• Exercise: Provide again, from the entries below, every line from the one containing "(∀ i, s.lr.phase" through the one containing "refused: a write", exactly as written, and no other line.

=== Begin Enclosure ===

/-- R165: when a byte is available and `LINE_LEN` = `LINE_CAP`, POLL is refused before the byte is read;
with an unbounded accumulator it never is; and with room it goes on to the receive, the byte still
waiting. -/
def Obligations.FullAccumulatorIsRefused : Prop :=
  ∀ s : State,
    (s.world.rxq ≠ [] → s.params.lineCap = some (lineLen s) →
      lrPoll s = .refused .lineCapExceeded) ∧
    (s.params.lineCap = none → lrPoll s ≠ .refused .lineCapExceeded) ∧
    (∀ c, s.world.rxq ≠ [] → s.params.lineCap = some c → lineLen s < c →
      lrPoll s = .next { s with lr := { s.lr with phase := .recv } })

/-- R154: exactly when the byte just appended equals 0x0D in all 8 bits, the receive ends the operation
with `SUCCESS` = 1 and the accumulated bytes, the terminator included; and the row that then returns
looks neither at the transport nor at the clock. -/
def Obligations.ReceivedTerminatorStops : Prop :=
  ∀ (s : State) (b : Byte) (rest : List Byte), s.lr.phase = .recv → s.world.rxq = b :: rest →
    ∃ t, lrMicro s = .next t ∧ t.lr.lbuf = s.lr.lbuf ++ [b] ∧ t.world.rxq = rest ∧
      (t.lr.phase = .done ↔ b = 0x0D#8) ∧
      (b = 0x0D#8 → t.lr.success = true ∧
        ∀ w : World, lrMicro { t with world := w } = .next
          { t with world := w, lr := { t.lr with phase := .idle },
                   io := { t.io with busy := false, done := true } }) ∧
      (b ≠ 0x0D#8 → t.lr.phase = .check ∧ t.lr.success = s.lr.success)

/-- The model's choice (log 9), where R83 ranks no refusals: a command that meets several reasons is
refused under the first of `Busy`, `LenOverflow`, `OperandMissing`. -/
def Obligations.TheFirstReasonIsNamed : Prop :=
  (∀ (n : Arg) (s : State), s.io.busy = true →
    exec (.crc16 n) s = .refused .busy ∧ exec (.build n) s = .refused .busy ∧
    exec (.readline n) s = .refused .busy) ∧
  (∀ (n : Arg) (s : State), s.io.busy = false → 996 < n.toNat →
    exec (.build n) s = .refused .lenOverflow)

/-- 10_state.md R26: a read of a result while the operation that makes it runs answers a next state and
changes nothing but what the host has got; R26 gives it no valid value, so the value is free within the
register's width and `LINE_CAP` (the model's choice, log 31). In the same way a host's write of `FBUF` to
the transport while BUILD runs hands on some bytes, their number within the width of `FRAME_LEN` (the
model's choice, log 32). -/
def Obligations.ResultsInTheMakingReadAsFreeValues : Prop :=
  ∀ s : State,
    (s.io.crcWritten = true → s.ce.phase ≠ .idle ∨ s.fb.phase ≠ .idle →
      ∃ v : CrcWord, hostAct (.readReg .crc) s = .next
        { s with host := { s.host with got := s.host.got ++ [v.toNat] } }) ∧
    (s.fb.phase ≠ .idle → ∃ v < 2 ^ 11, hostAct (.readReg .frameLen) s = .next
      { s with host := { s.host with got := s.host.got ++ [v] } }) ∧
    (s.lr.phase ≠ .idle → ∃ v, (∀ c, s.params.lineCap = some c → v ≤ c) ∧
      hostAct (.readReg .lineLen) s = .next
        { s with host := { s.host with got := s.host.got ++ [v] } }) ∧
    (∀ i, s.fb.phase ≠ .idle → i < frameLen s → ∃ v : Byte,
      hostAct (.readReg (.fbuf i)) s = .next
        { s with host := { s.host with got := s.host.got ++ [v.toNat] } }) ∧
    (∀ i, s.lr.phase ≠ .idle → i < lineLen s → ∃ v : Byte,
      hostAct (.readReg (.lbuf i)) s = .next
        { s with host := { s.host with got := s.host.got ++ [v.toNat] } }) ∧
    (s.fb.phase ≠ .idle → ∃ bs : List Byte, bs.length < 2 ^ 11 ∧
      hostAct .transmitFrame s = .next
        { s with world := { s.world with txq := s.world.txq ++ bs } })

/-- 10_state.md R26, 20_memory.md R66, 60_exceptions.md R218: the host moves the interface forbids are
refused: a write of `IBUF` while `BUSY` = 1; a call of `T.avail` or `T.read` while READLINE runs; a read
of the write-only `CMD` or `IBUF`; a write of a read-only register. That they are refused under these
names is the model's reading (log 13, log 14). -/
def Obligations.ForbiddenHostMovesAreRefused : Prop :=
  ∀ s : State,
    (∀ i bs, s.io.busy = true → hostAct (.writeIbuf i bs) s = .refused .onlyWhileIdle) ∧
    (s.lr.phase ≠ .idle → hostAct .pollAvail s = .refused .onlyWhileIdle ∧
      hostAct .takeByte s = .refused .onlyWhileIdle) ∧
    hostAct (.readReg .cmd) s = .refused .writeOnly ∧
    (∀ i, hostAct (.readReg (.ibuf i)) s = .refused .writeOnly) ∧
    (∀ r, hostAct (.writeReg r) s = .refused .readOnly)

=== End Enclosure ===

• Answer section:
    (∀ i, s.lr.phase ≠ .idle → i < lineLen s → ∃ v : Byte,
      hostAct (.readReg (.lbuf i)) s = .next
        { s with host := { s.host with got := s.host.got ++ [v.toNat] } }) ∧
    (s.fb.phase ≠ .idle → ∃ bs : List Byte, bs.length < 2 ^ 11 ∧
      hostAct .transmitFrame s = .next
        { s with world := { s.world with txq := s.world.txq ++ bs } })

/-- 10_state.md R26, 20_memory.md R66, 60_exceptions.md R218: the host moves the interface forbids are
refused: a write of `IBUF` while `BUSY` = 1; a call of `T.avail` or `T.read` while READLINE runs; a read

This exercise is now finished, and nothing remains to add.